> **TASK**: Please quote exactly the lines below from the line containing "let s1 := s1.modStream" to the line containing "else if postInLog", both lines included, and nothing else.

=== Begin Enclosure ===

/-- A vector instruction executed on the registers of the thread that dispatched it (R313, R423). -/
def vecRun (u : UnitOp) (th : Thread) : Thread :=
  let V := th.getV
  let rm := rmodeOf u.rm
  let fp2 (op : FpOp) (f : VFmt) (d a b : VReg) (m : KReg) : Thread :=
    th.vres d (perLane f (th.getK m) (V d) fun i =>
      fpOp op f.grid rm (lane (V a) f.width i) (lane (V b) f.width i))
  let fp1 (f : VFmt) (d a : VReg) (m : KReg) (g : Nat → Nat × BitVec 5) : Thread :=
    th.vres d (perLane f (th.getK m) (V d) fun i => g (lane (V a) f.width i))
  let int2 (op : IntOp) (f : VFmt) (d a b : VReg) (m : KReg) : Thread :=
    th.vres d (perLane0 f (th.getK m) (V d) fun i =>
      intOp op f.width (lane (V a) f.width i) (lane (V b) f.width i))
  let vals (op : RedOp) (f : VFmt) (a : VReg) (m : KReg) : List Nat :=
    (List.range f.lanes).map fun i =>
      if laneOn (th.getK m) f.lanes i then lane (V a) f.width i else redIdentity op f
  match u.insn with
  | .vadd f d a b m => fp2 .add f d a b m
  | .vsub f d a b m => fp2 .sub f d a b m
  | .vmul f d a b m => fp2 .mul f d a b m
  | .vmin f d a b m => fp2 .min f d a b m
  | .vmax f d a b m => fp2 .max f d a b m
  | .vfma f d a b m =>
    th.vres d (perLane f (th.getK m) (V d) fun i =>
      fpFma f.grid rm (lane (V a) f.width i) (lane (V b) f.width i) (lane (V d) f.width i))
  | .vabs f d a m => fp1 f d a m (fpSign f.grid false)
  | .vneg f d a m => fp1 f d a m (fpSign f.grid true)
  | .vexp2 f d a m => fp1 f d a m (fpFaithful 0 f.grid)
  | .vrcp f d a m => fp1 f d a m (fpFaithful 1 f.grid)
  | .vrsq f d a m => fp1 f d a m (fpFaithful 2 f.grid)
  | .vlog2 f d a m => fp1 f d a m (fpFaithful 3 f.grid)
  | .vred op f d a m =>
    let r := redTree (redOp op f rm) (Nat.log2 f.lanes) ((vals op f a m).map fun x => (x, 0))
    th.vres d (ofLanes f.width [r.1], r.2)
  | .vscan op f d a m =>
    let r := scanSteps (redOp op f rm) (Nat.log2 f.lanes) 1 (vals op f a m, 0)
    (th.vres d (perLane0 f (th.getK m) (V d) fun i => r.1.getD i 0)).raise r.2
  | .vcmp c f k a b m =>
    let on := laneOn (th.getK m) f.lanes
    let cmp (i : Nat) := fpCmp c f.grid (lane (V a) f.width i) (lane (V b) f.width i)
    let fl := (List.range f.lanes).foldl (fun x i => if on i then x ||| (cmp i).2 else x) 0
    (th.setK k (maskBits f.lanes (th.getK k) fun i => if on i then some (cmp i).1 else none)).raise fl
  | .viadd f d a b m => int2 .add f d a b m
  | .visub f d a b m => int2 .sub f d a b m
  | .vimul f d a b m => int2 .mul f d a b m
  | .vand f d a b m => int2 .and f d a b m
  | .vor f d a b m => int2 .or f d a b m
  | .vxor f d a b m => int2 .xor f d a b m
  | .vshl f d a b m => int2 .shl f d a b m
  | .vshr f d a b m => int2 .shr f d a b m
  | .vsar f d a b m => int2 .sar f d a b m
  | .vimin f d a b m => int2 .min f d a b m
  | .vimax f d a b m => int2 .max f d a b m
  | .vsel f d a b m =>
    th.vres d (perLane0 f (th.getK m) (V b) fun i => lane (V a) f.width i)
  | .vshuf f d a b m =>
    th.vres d (perLane0 f (th.getK m) (V d) fun i => lane (V a) f.width (lane (V b) f.width i % f.lanes))
  | .vbcast f d _ m => th.vres d (perLane0 f (th.getK m) (V d) fun _ => u.x0.toNat % 2 ^ f.width)
  | .vmovg f d a _ =>
    th.setG (d.castLE (by decide)) (elemWord f (lane (V a) f.width (u.x1.toNat % f.lanes)))
  | .vlane f d _ _ =>
    th.vres d (perLane0 f (BitVec.allOnes 64) (V d) fun i =>
      if i = u.x1.toNat % f.lanes then u.x0.toNat % 2 ^ f.width else lane (V d) f.width i)
  | .vmask f k a => th.setK k (maskBits f.lanes 0 fun i => some (lane (V a) f.width i ≠ 0))
  | .vargx f d a isMax m =>
    let on := (List.range f.lanes).filter (laneOn (th.getK m) f.lanes)
    let xs := on.map fun i => (i, f.decode (lane (V a) f.width i))
    let r : Word := match argExtreme isMax u.seed xs with
      | some i => BitVec.ofNat 64 i
      | none => BitVec.allOnes 64
    (th.setG (d.castLE (by decide)) r).raise (sigFlag (xs.map (·.2)))
  | .vrng d _ _ m =>
    th.vres d (perLane0 .i32 (th.getK m) (V d) fun i =>
      (vrngLane (u.x0.truncate 32) (u.x1.truncate 32) i).toNat)
  | .vcvt dec f d a _ rm => th.vres d (vcvt dec f (ptrFmt u.ptr) rm (V a) (V d))
  | .vquant f d a _ m =>
    let r := vquant f (ptrFmt u.ptr) (2 ^ ptrK u.ptr) (th.getK m) (V a) (V d) (V (d + 1))
    ((th.setV d r.1).setV (d + 1) r.2.1).raise r.2.2
  | .vdeq f d a _ m =>
    let t := ptrFmt u.ptr
    let b := (fmtBits t).getD 8
    th.vres d (perLane f (th.getK m) (V d) fun i =>
      vdeqLane f t (lane (V a) b i) (lane (V (a + 1)) 8 (i / 2 ^ ptrK u.ptr)))
  | _ => th

/-- The oldest vector instruction of a tile completes (R45, R50, R221): one whose thread is gone leaves
nothing. -/
def execVectorCompletion (tile : Nat) (σ : State) : Host.Outcome State Fault Refusal :=
  match (σ.tile tile).vq with
  | [] => .next σ
  | u :: us =>
    if σ.tc tile < u.due then .next (σ.postAt u.due (.vectorCompletion tile))
    else
      let σ := σ.modTile tile fun t => { t with vq := us }.setRing u.ring .done false
      .next (if u.slot < 16 then σ.modThread { tile := tile, slot := u.slot } (vecRun u) else σ)

/-! ### The instructions -/

/-- The value of a g register that a vector field of five bits names. -/
def State.g5 (s : State) (r : Fin 32) : Word := s.g (r.castLE (by decide))
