/-- MSUB in the unit. -/
def State.subEnds (s : State) (tile : Nat) (u : UnitOp) (x w : Nat) : State :=
  let n := (s.partOfTile tile).getD 0
  let tag := s.tagOf { tile := tile, slot := u.slot }
  let bad (v : Word) : State := s.faultHead tile u cInvalidOperand v
  match s.openStream n u (s.rootTag tag) with
  | .error (c, v) => s.faultHead tile u c v
  | .ok (s1, st) =>
    let addr := ptrAddr u.ptr
    let base := u.cells.headD 0
    if st.broken then s1.faultHead tile u cStreamBroken (BitVec.ofNat 64 st.va)
    else if ((s.tile tile).sub x).on || st.subs.length ≥ st.nsub then bad u.x0
    else if addr % st.tsize ≠ 0 || addr + w * st.tsize > 2 ^ 22 ||
        (s.capFail tag (granulesOf ((List.range ((w * st.tsize + 4095) / 4096 + 1)).map fun i =>
          Nat.min (base + i * 4096) (base + w * st.tsize - 1)))).isSome then bad u.ptr
    else
      let b : Sub :=
        { on := true, stream := st.desc, path := ptrPath u.ptr, ring := addr, w := w, tsize := st.tsize
          ntile := st.ntile, arrived := st.next, given := st.next, released := st.next }
      let s1 := s1.modTile tile (·.setSub x b)
      let s1 := s1.modStream n st.desc fun st => { st with subs := st.subs ++ [(tile, x)], joins := st.joins + 1, joined := st.joined ++ [tag] }
      let s1 := s1.popHead tile .done
      s1.streamCheck n st.desc

/-- Whether an MPOST breaks a late check (R388). -/
def postBad (st : Stream) (tag : Tag) (u : UnitOp) : Bool :=
  (match st.pub with
    | some p => p ≠ tag
    | none => false) || ptrAddr u.ptr + st.tsize > 2 ^ 22 || (st.ntile ≠ 0 && st.next ≥ st.ntile)

/-- Whether a tile of task level runs into the dirty log's granule 1023 on path 1 (R128). -/
def postInLog (st : Stream) (u : UnitOp) : Bool :=
  u.x1 == 1 && ptrPath u.ptr == 1 && decide (ptrAddr u.ptr + st.tsize > 0x3FF000)

/-- MPOST at the head of the queue: its late checks, then the wait for admission. One that fails has no effect. The tile's
size is known only to the Infuser, so that address-range of R128 is raised late where the tile runs into the dirty log
(DEDUCED, assumption 124). -/
def State.postHead (s : State) (tile : Nat) (u : UnitOp) : State :=
  let n := (s.partOfTile tile).getD 0
  let tag := s.tagOf { tile := tile, slot := u.slot }
  match s.openStream n u (s.rootTag tag) with
  | .error (c, v) => s.faultHead tile u c v
  | .ok (s1, st) =>
    if st.broken then s.faultHead tile u cStreamBroken (BitVec.ofNat 64 st.va)
    else if postBad st tag u then s.faultHead tile u cInvalidOperand u.x0
    else if postInLog st u then s.faultHead tile u cAddressRange u.ptr
    else (s1.modStream n st.desc fun st => { st with pub := some tag }).postOnce (.infuserPostAdmit tile)

/-- Whether every subscriber has joined and every window has room. -/
def State.postReady (s : State) (st : Stream) : Bool :=
  st.joins ≥ st.nsub && st.subs.all fun b =>
    let q := (s.tile b.1).sub b.2
    st.next - q.released < q.w

/-- The MPOST at the head is admitted: its bytes are read at once and travel to every subscriber. -/
def execInfuserPostAdmit (tile : Nat) (σ : State) : Host.Outcome State Fault Refusal :=
  match (σ.tile tile).mq with
  | u :: _ =>
    match u.insn with
    | .mpost _ _ =>
      let n := (σ.partOfTile tile).getD 0
      match σ.stream? n (u.scales.headD 0) with
      | none => .next σ
      | some st =>
        if st.broken || st.pub ≠ some (σ.tagOf { tile := tile, slot := u.slot }) then .next (σ.pumpMatrix tile)
        else if !σ.postReady st then .next σ
        else
          let cells := cellsFrom (u.cells.headD 0) st.tsize
          let data := σ.readBytes cells
          let pois := (List.range (st.tsize / 256)).filter fun i => σ.poisoned ((cells.drop (256 * i)).take 256)
          let σ := st.subs.foldl (fun s b =>
            let d : Delivery :=
              { id := s.nextId, tile := b.1, sub := b.2, desc := st.desc, n := st.next, data := data, pois := pois }
            ({ s with deliveries := s.deliveries ++ [d], nextId := s.nextId + 1 }).post (.streamTileDelivery d.id)) σ
          let σ := σ.modStream n st.desc fun st => { st with next := st.next + 1 }
          .next (σ.popHead tile .done)
    | _ => .next σ
  | [] => .next σ

/-- A stream tile lands in its subscriber's slot, in sequence, its poisoned lines poisoned (R263); a delivery to a freed
ring is dropped, and one to a spilled subscriber lands with its ring (R95). -/
def execStreamTileDelivery (id : Nat) (σ : State) : Host.Outcome State Fault Refusal :=
  match σ.deliveries.find? fun d => d.id = id with
  | none => .next σ
  | some d =>
    let gone (s : State) : State := { s with deliveries := s.deliveries.filter fun x => x.id ≠ id }
    let b := (σ.tile d.tile).sub d.sub
    let n := (σ.partOfTile d.tile).getD 0
    let broken : Bool := match σ.stream? n d.desc with
      | some st => st.broken
      | none => false
    if !b.on || b.stream ≠ d.desc || broken || d.n < b.arrived then .next (gone σ)
    else if b.arrived < d.n then .next (σ.post (.streamTileDelivery id))
    else
      match σ.bankFor d.tile b.path with
      | none => .next (gone σ)
      | some bank =>
        let base := bankCell bank (b.ring + d.n % Nat.max 1 b.w * b.tsize)
        let tag := σ.tagOf { tile := d.tile, slot := 0 }
        let σ := (gone σ).storePoisoned tag ((cellsFrom base b.tsize).zip d.data)
          (d.pois.flatMap fun i => (List.range 32).map fun k => base + 256 * i + 8 * k)
        let σ := σ.modTile d.tile fun t => t.setSub d.sub { t.sub d.sub with arrived := d.n + 1 }
        .next (σ.pumpMatrix d.tile)

/-- MWAIT at the head: the slot given before is released, and the next tile taken once it is there. -/
def State.waitHead (s : State) (tile : Nat) (u : UnitOp) (x : Nat) (g : GReg) : State :=
  let n := (s.partOfTile tile).getD 0
  let b := (s.tile tile).sub x
  if !b.on then (s.matResult tile u g 0).faultHead tile u cInvalidOperand (BitVec.ofNat 64 x)
  else
    let broken : Option Nat := match s.stream? n b.stream with
      | some st => if st.broken then some st.va else none
      | none => none
    match broken with
    | some va => (s.matResult tile u g 0).faultHead tile u cStreamBroken (BitVec.ofNat 64 va)
    | none =>
      let b := { b with released := if u.sent then b.released else b.given }
      let s := (s.modTile tile fun t => { t.setSub x b with mq := match t.mq with
        | v :: vs => { v with sent := true } :: vs
        | [] => [] })
      let s := if u.sent then s else s.streamCheck n b.stream
      if b.arrived > b.given then
        let v := mkPtr b.path (b.ring + b.given % Nat.max 1 b.w * b.tsize)
        let s := s.modTile tile fun t => t.setSub x { t.sub x with given := b.given + 1 }
        (s.matResult tile u g v).popHead tile .done
      else if b.ntile ≠ 0 && b.released ≥ b.ntile then (s.matResult tile u g 0).popHead tile .done
      else s

/-- MUNSUB in the unit. -/
def State.unsubEnds (s : State) (tile : Nat) (u : UnitOp) (x : Nat) : State :=
  let n := (s.partOfTile tile).getD 0
  let b := (s.tile tile).sub x
  if !b.on then s.faultHead tile u cInvalidOperand (BitVec.ofNat 64 x)
  else
    match s.stream? n b.stream with
    | some st =>
      if st.broken then s.faultHead tile u cStreamBroken (BitVec.ofNat 64 st.va)
      else (s.leaveStream n tile x).popHead tile .done
    | none => (s.leaveStream n tile x).popHead tile .done

/-! ### Completion -/

/-- The head of a tile's matrix queue runs (R380). -/
def execMatrixCompletion (tile : Nat) (σ : State) : Host.Outcome State Fault Refusal :=
  let t := σ.tile tile
  match t.mq with
  | [] => .next σ
  | u :: _ =>
    if σ.tc tile < u.due then .next σ
    else
      let base := u.cells.headD 0
      match u.insn with
      | .mzero fp32 z => .next ((σ.modTile tile (·.setZ z { Acc.zero with fp64 := !fp32 })).popHead tile .done)
      | .mma z l _ => .next (σ.mmaEnds tile u z l)
      | .mldb l _ =>
        let hit := σ.struckLoad u 4096
        let x : Latch :=
          { fmt := ptrFmt u.ptr, klog := ptrK u.ptr, data := BitVec.ofNat 32768 (σ.readN base 4096)
            scales := BitVec.ofNat 4096 (if u.x0 = 0 then 0 else σ.readN (u.scales.headD 0) u.x0.toNat)
            pois := hit.isSome, ring := if hit.isSome then u.ring else 0 }
        .next ((σ.modTile tile (·.setL l x)).loadEnds tile u hit)
      | .mldz z _ =>
        let n := imageBytes u.ptr
        let hit := σ.struckLoad u n
        let x : Acc :=
          { fp64 := ptrFmt u.ptr == 8, data := BitVec.ofNat 65536 (widenImage (ptrFmt u.ptr) (σ.readN base n)), pois := hit.isSome, grp := 0
            ring := if hit.isSome then u.ring else 0 }
        .next ((σ.modTile tile (·.setZ z x)).loadEnds tile u hit)
      | .mstz z _ =>
        let acc := t.z[z]
        if acc.fp64 ≠ (ptrFmt u.ptr == 8) then .next (σ.faultHead tile u cInvalidOperand u.ptr)
        else if acc.pois then .next (σ.faultHead tile u cPoisonedSource 0)
        else
          let n := imageBytes u.ptr
          let tag := σ.tagOf { tile := tile, slot := u.slot }
          ends ((σ.storeCells tag ((cellsFrom base n).zip (bytesOfNat n acc.data.toNat))).popHead tile .done)
      | .mrot l x => .next (if u.sent then σ else σ.rotSend tile u l (axisNo x))
      | .mpois g z l => .next ((σ.matResult tile u g (poisWord t.z[z] t.l[l])).popHead tile .done)
      | .msub x _ _ w => .next (σ.subEnds tile u x.val w.toNat)
      | .mpost _ _ => .next (σ.postHead tile u)
      | .mwait x g => .next (σ.waitHead tile u x.val g)
      | .munsub x => .next (σ.unsubEnds tile u x.val)
      | _ => .next (σ.popHead tile .done)
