/-- The sweep of a router ends; after the last, the confirmation follows in 40 tc. -/
def execAvalancheSweepEnd (tag : Tag) (tile : Nat) (σ : State) : Host.Outcome State Fault Refusal :=
  let σ := σ.modCtx tag fun c => { c with sweeps := c.sweeps.filter fun t => t ≠ tile }
  .next (if (σ.ctx tag).sweeps.isEmpty && (σ.ctx tag).dying then σ.postIn 40 (.avalancheConfirm tag) else σ)

/-- The Caddy entries of a killed sender are discarded, each with an entry in the owner's fault log (R189). -/
def State.dropUpdates (s : State) (tag : Tag) : State :=
  s.windows.foldl (fun s w =>
    let gone := w.caddy.filter fun e => e.upd.tag == tag
    if gone.isEmpty then s
    else
      let s := s.modWindow w.id fun w => { w with caddy := w.caddy.filter fun e => e.upd.tag ≠ tag }
      gone.foldl (fun s e => s.flog w.owner
        { ptr := e.upd.ptr, insn := e.upd.insn, cause := cTicketClosed, opnd := e.upd.v
          ticket := e.upd.t.toNat, home := s.homeWord e.upd.home }) s) s

/-- Whether an event is a message or a SPAWN that a context has sent (R96, R271). -/
def sentOf (tag : Tag) : Instr → Bool
  | .messageArrival m => m.ctag == tag
  | .spawnArrival m => m.caller == tag
  | _ => false

/-- Posted operations of an ended context that have not landed never do (R273), its messages among them (R271), and a
SPAWN that has not entered its work queue (R96). -/
def State.dropPosted (s : State) (tag : Tag) : State :=
  let s := { s with
    agenda := s.agenda.filter (fun q => match q.ev with
      | .storeAtHome r => r.tag ≠ tag
      | .atomicAtHome r => r.tag ≠ tag
      | .ticketUpdateArrival r => r.tag ≠ tag
      | .windowInstall _ w => !s.windows.any fun x => x.id == w && x.owner == tag
      | e => !sentOf tag e)
    packets := s.packets.filter fun p => p.tag ≠ tag }
  let s := s.modPart (tagPart tag) fun p => { p with racing := p.racing.filter fun r => !sentOf tag r.ev }
  (s.mapTiles fun _ t => { t with guests := t.guests.filter fun e => e.2.tag ≠ tag }).mapKettles fun k =>
    { k with guests := k.guests.filter (fun e => e.2.tag ≠ tag), waitQ := k.waitQ.filter (fun g => g.tag ≠ tag) }

/-- Waiting guests look again for a slot. -/
def State.admitAll (s : State) : State :=
  let ts := (s.tiles.filter fun e => !e.2.guestQ.isEmpty).map (·.1)
  let us := (s.kettles.filter fun e => !e.2.waitQ.isEmpty).map fun e => homeNumber (.kettle e.1)
  (ts ++ us).foldl (fun s h => s.postOnce (.guestAdmit h)) s

/-- A die-pair node whose copy was killed: the other copy ends too, and the node fails (R280). -/
def State.endPair (s : State) (n : Nat) (tag : Tag) : State :=
  match (s.part n).pairs.find? fun d => d.tags.contains tag with
  | none => s
  | some d =>
    let s := s.modPart n fun p => { p with pairs := p.pairs.filter fun x => x.node ≠ d.node }
    let s := s.mapTiles fun _ t => { t with workQ := t.workQ.filter fun w => !(w.task.node == d.node && w.task.copy != 0) }
    let others := d.tags.filter fun t => t ≠ tag && t ≠ 0 && (s.ctx t).live
    (others.foldl (fun s t => s.avalanche t (s.ctx tag).cause.toNat) s).failNode n d.node 4 0

/-- The nodes that fail with a task (R69, R75): its own, and every DELIV node delivered to it or queued at its
tile. -/
def State.failWith (s : State) (n : Nat) (k : Task) (tile : Nat) : State :=
  let queued := ((s.tile tile).workQ.filter (·.deliv)).map fun w => w.task.node
  let s := s.modTile tile fun t => { t with workQ := t.workQ.filter fun w => !w.deliv }
  let dl := (if k.deliv ≠ 0 then [k.deliv] else []) ++ (if (s.tile tile).task.isSome then queued else [])
  let s := dl.foldl (fun s a => s.failNode n a 4 0) s
  if k.copy ≠ 0 then s.endPair n k.tag else if k.node ≠ 0 then s.failNode n k.node 4 0 else s

/-- Entries of a work queue whose context is killed before it starts. -/
def State.dropFetched (s : State) (n : Nat) (tag : Tag) : State :=
  let hits := s.tiles.flatMap fun e => (e.2.workQ.filter fun w => w.fetched && w.task.tag == tag).map (·.task)
  let s := hits.foldl (fun s k => s.unpin k.pins) s
  let s := s.mapTiles fun _ t => { t with workQ := t.workQ.filter fun w => !(w.fetched && w.task.tag == tag) }
  hits.foldl (fun s k => if k.copy ≠ 0 then s.endPair n tag else s.failNode n k.node 4 0) s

=== End Enclosure ===

> **THE ANSWER**:
      let s1 := s1.modStream n st.desc fun st => { st with subs := st.subs ++ [(tile, x)], joins := st.joins + 1, joined := st.joined ++ [tag] }
      let s1 := s1.popHead tile .done
      s1.streamCheck n st.desc

/-- Whether an MPOST breaks a late check (R388). -/
def postBad (st : Stream) (tag : Tag) (u : UnitOp) : Bool :=
  (match st.pub with
    | some p => p ≠ tag
    | none => false) || ptrAddr u.ptr + st.tsize > 2 ^ 22 || (st.ntile ≠ 0 && st.next ≥ st.ntile)

/-- Whether a tile of task level runs into the dirty log's granule 1023 on path 1 (R128). -/
def postInLog (st : Stream) (u : UnitOp) : Bool :=
  u.x1 == 1 && ptrPath u.ptr == 1 && decide (ptrAddr u.ptr + st.tsize > 0x3FF000)

/-- MPOST at the head of the queue: its late checks, then the wait for admission. One that fails has no effect. The tile's
size is known only to the Infuser, so that address-range of R128 is raised late where the tile runs into the dirty log
(DEDUCED, assumption 124). -/
def State.postHead (s : State) (tile : Nat) (u : UnitOp) : State :=
  let n := (s.partOfTile tile).getD 0
  let tag := s.tagOf { tile := tile, slot := u.slot }
  match s.openStream n u (s.rootTag tag) with
  | .error (c, v) => s.faultHead tile u c v
  | .ok (s1, st) =>
    if st.broken then s.faultHead tile u cStreamBroken (BitVec.ofNat 64 st.va)
    else if postBad st tag u then s.faultHead tile u cInvalidOperand u.x0
    else if postInLog st u then s.faultHead tile u cAddressRange u.ptr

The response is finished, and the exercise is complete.